Overdie en Achtermeer

Het gebied dat later bekend kwam te staan als polder Overdie-Achtermeer, is gelegen ten zuidoosten van de Alkmaarse binnenstad. Het ligt aan de oostflank van een zandrug, waarop de voorloper van de Kennemerstraatweg is aangelegd. Vanuit het zuiden kronkelde een riviertje richting het Voormeer, genaamd D’Ye en later verbasterd tot Die. Ten zuidwesten van het Voormeer ontstond een meertje, dat Achtermeer werd genoemd. De landerijen die vanaf de weg op de zandrug te zien waren aan de overkant van het meertje en de Die, werden Overdie genoemd. Dit land werd aan de noord- en oostkant beschermd tegen het water van het Schermeer en het Zeglis door een dijkje dat in de 14e eeuw werd aangelegd, terwijl de Heilooërdijk al sinds de 13e eeuw enige bescherming bood aan de zuidkant.

Aan het begin van de 16e eeuw groeide de bevolking van Alkmaar en daarmee de vraag naar voedsel. De prijzen van landbouwproducten stegen. Er werd gezocht naar nieuwe landbouwgrond. Het oog viel op de vele kleine en ondiepe meertjes rondom Alkmaar. In Alkmaar liep men voorop in de molentechniek en de maalcapaciteit van de windwatermolens werd steeds beter.

In de dertiger jaren van de 16e eeuw werd het droogmalen van de Achtermeer het eerste experiment met een droogmakerij dat slaagde. Spoedig volgden ook andere meertjes, zoals het Nieuwpoortermeer pal ten zuiden van het Achtermeer, aan de andere kant van de Heilooërdijk.

Het droogmalen van meertjes ging met vallen en opstaan, maar uiteindelijk wist men de strijd te winnen en zo nieuwe landbouwgronden te ontginnen.

In de loop der tijd sloegen de landeigenaren van Overdie, Achtermeer, Klappolder en Nieuwpoortermeer (ook wel bekend als Groenewater, Heilooërmeer, Rietmeer en Kooimeer) steeds meer de handen ineen bij het waterbeheer.

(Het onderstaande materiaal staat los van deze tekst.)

-- ==== Sys2Proof/Certificates/Slice0/Obligations.lean ====
section
/-! DEFINITION. The statements about the machine that the provers prove, family by family in the order of the spec's sections.
Vocabulary (the team that issues, what is left alone, results by lane) is in Sys2Proof/Safety.lean. -/
open Sys2Proof Sys2Proof.Machine

/-! ## Encoding (spec/03_encoding.md) -/

/-- Decoding the words of a well-formed instruction gives it back, with every operand, and leaves what follows (R29 to R36, R45 to
R47). -/
def Obligations.DecodeEncode : Prop :=
  ∀ i : Instr, i.isWord = true → i.wf = true → ∀ rest : List W32, decodeWords (encode i ++ rest) = some (i, rest)

/-- Whatever decodes is a well-formed instruction word, takes as many words as its encoding has, and is what that encoding decodes
to. -/
def Obligations.DecodedIsWellFormed : Prop :=
  ∀ (ws : List W32) (i : Instr) (rest : List W32), decodeWords ws = some (i, rest) →
    i.isWord = true ∧ i.wf = true ∧ ws.length = (encode i).length + rest.length ∧ decodeWords (encode i ++ rest) = some (i, rest)

/-- Words written out from the encoding tables decode to the instructions they stand for: `nop`, a branch back by two words, `add
v1, v2, s3` with a switch marker, `uadd s4, s5, literal`, `ld v6, [s7 + literal]` in stream 2, `mma`, and major 0x47, to which R45
gives no instruction. -/
def Obligations.DecodingRight : Prop :=
  decodeWords [0x00000000#32] = some (.nop false, [])
    ∧ decodeWords [0x02FFFFFE#32] = some (.bra false (-2), [])
    ∧ decodeWords [0x900102C3#32] = some (.add true (.v 1) (.v 2) (.s 3), [])
    ∧ decodeWords [0x48C4C5F0#32, 0xFFFFFFFF#32] = some (.uadd false 4 (.s 5) (.lit 0xFFFFFFFF), [])
    ∧ decodeWords [0x5806C728#32, 0x00000010#32] = some (.ld false (.v 6) (.s 7) (some 0x10) 2 .nat, [])
    ∧ decodeWords [0x7002C0C4#32] = some (.mma false 2 0 4, [])
    ∧ decodeWords [0x47000000#32] = none

/-! ## Steps (spec/03_encoding.md R29 to R31, spec/07_issue_and_deferring.md R150, spec/25_debug_ras_boot.md R354) -/

/-- A step runs the decoded instruction: when it is a team's turn, no comparator halts it and no handler's entry is due, and the
words at its PC can be fetched, the step is `exec` of the instruction that they decode to, in the state that the fetch leaves; words
that decode refuses raise ILLEGAL (R48). Passes that the team owes come first (R151), and then its oldest residue where that may run
(R160). With every turn goes what the bench notes of its waiting teams (R150), the parking of teams whose next instruction a pending
register or a residue holds up (R150, R267), the fault records that find room, the update of the context records at home (R318) and
the refusal of inbound requests past their deadline (R351). The choice of the turn is the model's (log 1), and so is it that an
instruction's effects belong to its first turn (log 100). -/
def Obligations.StepRunsDecoded : Prop :=
  ∀ (s : State) (h : Here), s.agenda = [] → s.frozen = false → teamsFirst s = true → pickTeam s = some h →
    let ends (o : Outcome State) : Outcome State := match o with
      | .next t => .next (afterStep s (afterTurn h.core h.bench t))
      | o => o
    (h.tm.owed ≠ [] → ∃ t age, step s = ends (.next t) ∧ t.mem = s.mem
        ∧ t.teams = s.teams.set h.t { h.tm with
              owed := (turnCut 0 h.tm.owed).2, banks := keepBanks (turnCut 0 h.tm.owed).2 h.tm.banks, age := age })
      ∧ (h.tm.owed = [] → residueDue h.tm = true → step s = ends (exec (.residueRun h.t) s))
      ∧ (h.tm.owed = [] → residueDue h.tm = false →
        (∀ c i l f a, h.tm.status.wake? ≠ some (.handler c i l f a)) → pcHalts h = [] →
        ∀ (s1 s2 : State) (w : W32) (ws : List W32), fetchWord { s with cur := h.t } h h.tm.pc = .ok s1 w →
          fetchMore h (wordCount w - 1) (h.tm.pc + 4) [w] s1 = .ok (s2, ws) →
          (∀ i rest, decodeWords ws = some (i, rest) → step s = ends (exec i s2))
            ∧ (decodeWords ws = none → step s = ends (exec (.illegalInstruction w) s2)))

/-- A word is fetched by the virtual address (R31): an address that R118 refuses takes PROT, a walk's fault is the fetch's, and a
local address gives four bytes, least significant first. A line that the core's instruction cache holds (R13) gives its bytes as they
were filled; one that it does not hold is read at home and held from then on, with memory as the translation left it. When a line is
filled and when it leaves the cache is the model's choice (log 9, DESIGN CHOICE). -/
def Obligations.FetchReadsHome : Prop :=
  ∀ (s : State) (h : Here) (va : W64),
    (ordinary va = false → fetchWord s h va = .fault s 0x06 va)
      ∧ (∀ s1 e, ordinary va = true → xlateFor s h.core h.asid h.cx.ptroot.toNat va .fetch = (s1, .error e) →
          fetchWord s h va = .fault s1 e.code va)
      ∧ (∀ s1 x, ordinary va = true → xlateFor s h.core h.asid h.cx.ptroot.toNat va .fetch = (s1, .ok x) → x.pa % 4 = 0 →
          (∀ d, codeHeld s1 h.core (lineOf x.pa) = some d → fetchWord s h va = .ok s1 (BitVec.ofNat 32 (readNat d (x.pa % 128) 4)))
            ∧ (codeHeld s1 h.core (lineOf x.pa) = none → x.pa < apertureBase →
              ∃ t, fetchWord s h va = .ok t (BitVec.ofNat 32 (readNat s1.mem x.pa 4)) ∧ t.mem = s1.mem ∧ t.teams = s1.teams
                ∧ ((s1.cores[h.core]?).isSome = true → ∃ d, codeHeld t h.core (lineOf x.pa) = some d
                  ∧ ∀ o, o < 128 → sget d o = sget s1.mem (lineOf x.pa * 128 + o))))

/-- Events. An event at the head of the agenda is what the step does (log 1), with the parking of teams that cannot issue (R150), the
fault records that find room, the update of the context records at home (R318) and the refusal of inbound requests past their
deadline (R351) that go with every step. A residue runs in its team's issue slots (R160): only where its bench picks that team, and
as its turn (R150). FREEZE
stops the package (R354): what it leaves is the state with every clock stopped, and from then on a step does nothing but a cold
reset. -/
def Obligations.StepRunsEvents : Prop :=
  (∀ (s : State) (i : Instr) (r : List Happening), s.agenda = .event i :: r → s.frozen = false → i.isWord = false →
      (∀ w, i ≠ .illegalInstruction w) → (∀ t, i ≠ .residueRun t) → step s = match exec i { s with agenda := r } with
        | .next t => .next (afterStep s t)
        | o => o)
    ∧ (∀ (s : State) (n : Nat) (r : List Happening) (h : Here), s.agenda = .event (.residueRun n) :: r → s.frozen = false →
      here { s with agenda := r } n = some h →
      let picked := (benchPick { s with agenda := r } (readyTeams { s with agenda := r }) h.core h.bench).map (·.t) = some n
      ((¬picked ∨ h.tm.owed ≠ [] ∨ residueDue h.tm = false) → step s = .fault .notEnabled)
        ∧ (picked → h.tm.owed = [] → residueDue h.tm = true → step s = match exec (.residueRun n) { s with agenda := r } with
          | .next t => .next (afterStep s (afterTurn h.core h.bench t))
          | o => o))
    ∧ (∀ s, exec .freeze s = .next { s with frozen := true })
    ∧ (∀ s, s.frozen = true → (∀ r, s.agenda ≠ .event .coldReset :: r) → step s = .fault .frozen)
    ∧ (∀ s r, s.agenda = .event .coldReset :: r → ∃ t, step s = .next t ∧ t.frozen = false ∧ t.boot = .rom)
    ∧ (∀ s, ∃ t, exec .coldReset s = .next t ∧ t.frozen = false ∧ t.boot = .rom ∧ t.ctxs = [] ∧ t.teams = [])

/-! ## Reset and invariants -/

/-- After reset the service cores start from ROM (R362), every engine context has NEXT 1 and TL 0 (R138), a `mhint`'s BURST and ramp
are 0 and IDLE (R236), and both invariants of the model hold. That ports are DOWN, that no context exists and that the caches hold
nothing is the model's choice (log 20, DESIGN CHOICE): the spec gives them no reset value. -/
def Obligations.ResetIsBringUp : Prop :=
  State.reset.boot = .rom ∧ State.reset.ctxs = [] ∧ State.reset.teams = [] ∧ State.reset.frozen = false
    ∧ (∀ p ∈ State.reset.uePorts ++ State.reset.spanPorts, p.state = .down)
    ∧ (∀ c ∈ State.reset.cores, c.l1 = [] ∧ c.ccache = [] ∧ c.icache = []
        ∧ (∀ e ∈ c.settle :: c.carter ++ c.sifter, e.next = 1 ∧ e.tl = 0 ∧ e.queue = [] ∧ e.halted = false)
        ∧ (∀ b ∈ c.benches, b.nxmat = 1 ∧ b.tl = 0 ∧ b.ramp = .idle ∧ b.burst = 0 ∧ b.queue = []))
    ∧ State.reset.cores.length = 128 ∧ State.reset.slots.length = 64 ∧ MemoryOk State.reset ∧ RegistersOk State.reset
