theorem RoundTrip.importedCopyInvalidation (die : Nat) (page : Nat) : RoundTrip.Statement (.importedCopyInvalidation die page) := fun h => absurd (show false = true from h) (by decide)

theorem RoundTrip.tokenBucketRefill (ctx : Nat) (cls : Nat) (channel : Nat) (us : Nat) : RoundTrip.Statement (.tokenBucketRefill ctx cls channel us) := fun h => absurd (show false = true from h) (by decide)

theorem RoundTrip.hotnessEntryClear (die : Nat) (block : Nat) (src : Nat) : RoundTrip.Statement (.hotnessEntryClear die block src) := fun h => absurd (show false = true from h) (by decide)

end Sys2Proof.Laws
end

Zo ontstond in de 18e eeuw de polder Overdie-Achtermeer, met een eigen bestuur en landeigenaren die samen de kosten droegen. De eigen watermolen op de huidige plek van het dieselgemaal vormde het hart van het polderschap.

In de 20e eeuw voltrok zich in deze polder de verstedelijking van Alkmaar. Sloten werden gedempt, landbouwgrond werd opgehoogd en bebouwd, er kwamen nieuwe wijken en buurten, wegen werden aangelegd, scholen en andere voorzieningen zagen het levenslicht.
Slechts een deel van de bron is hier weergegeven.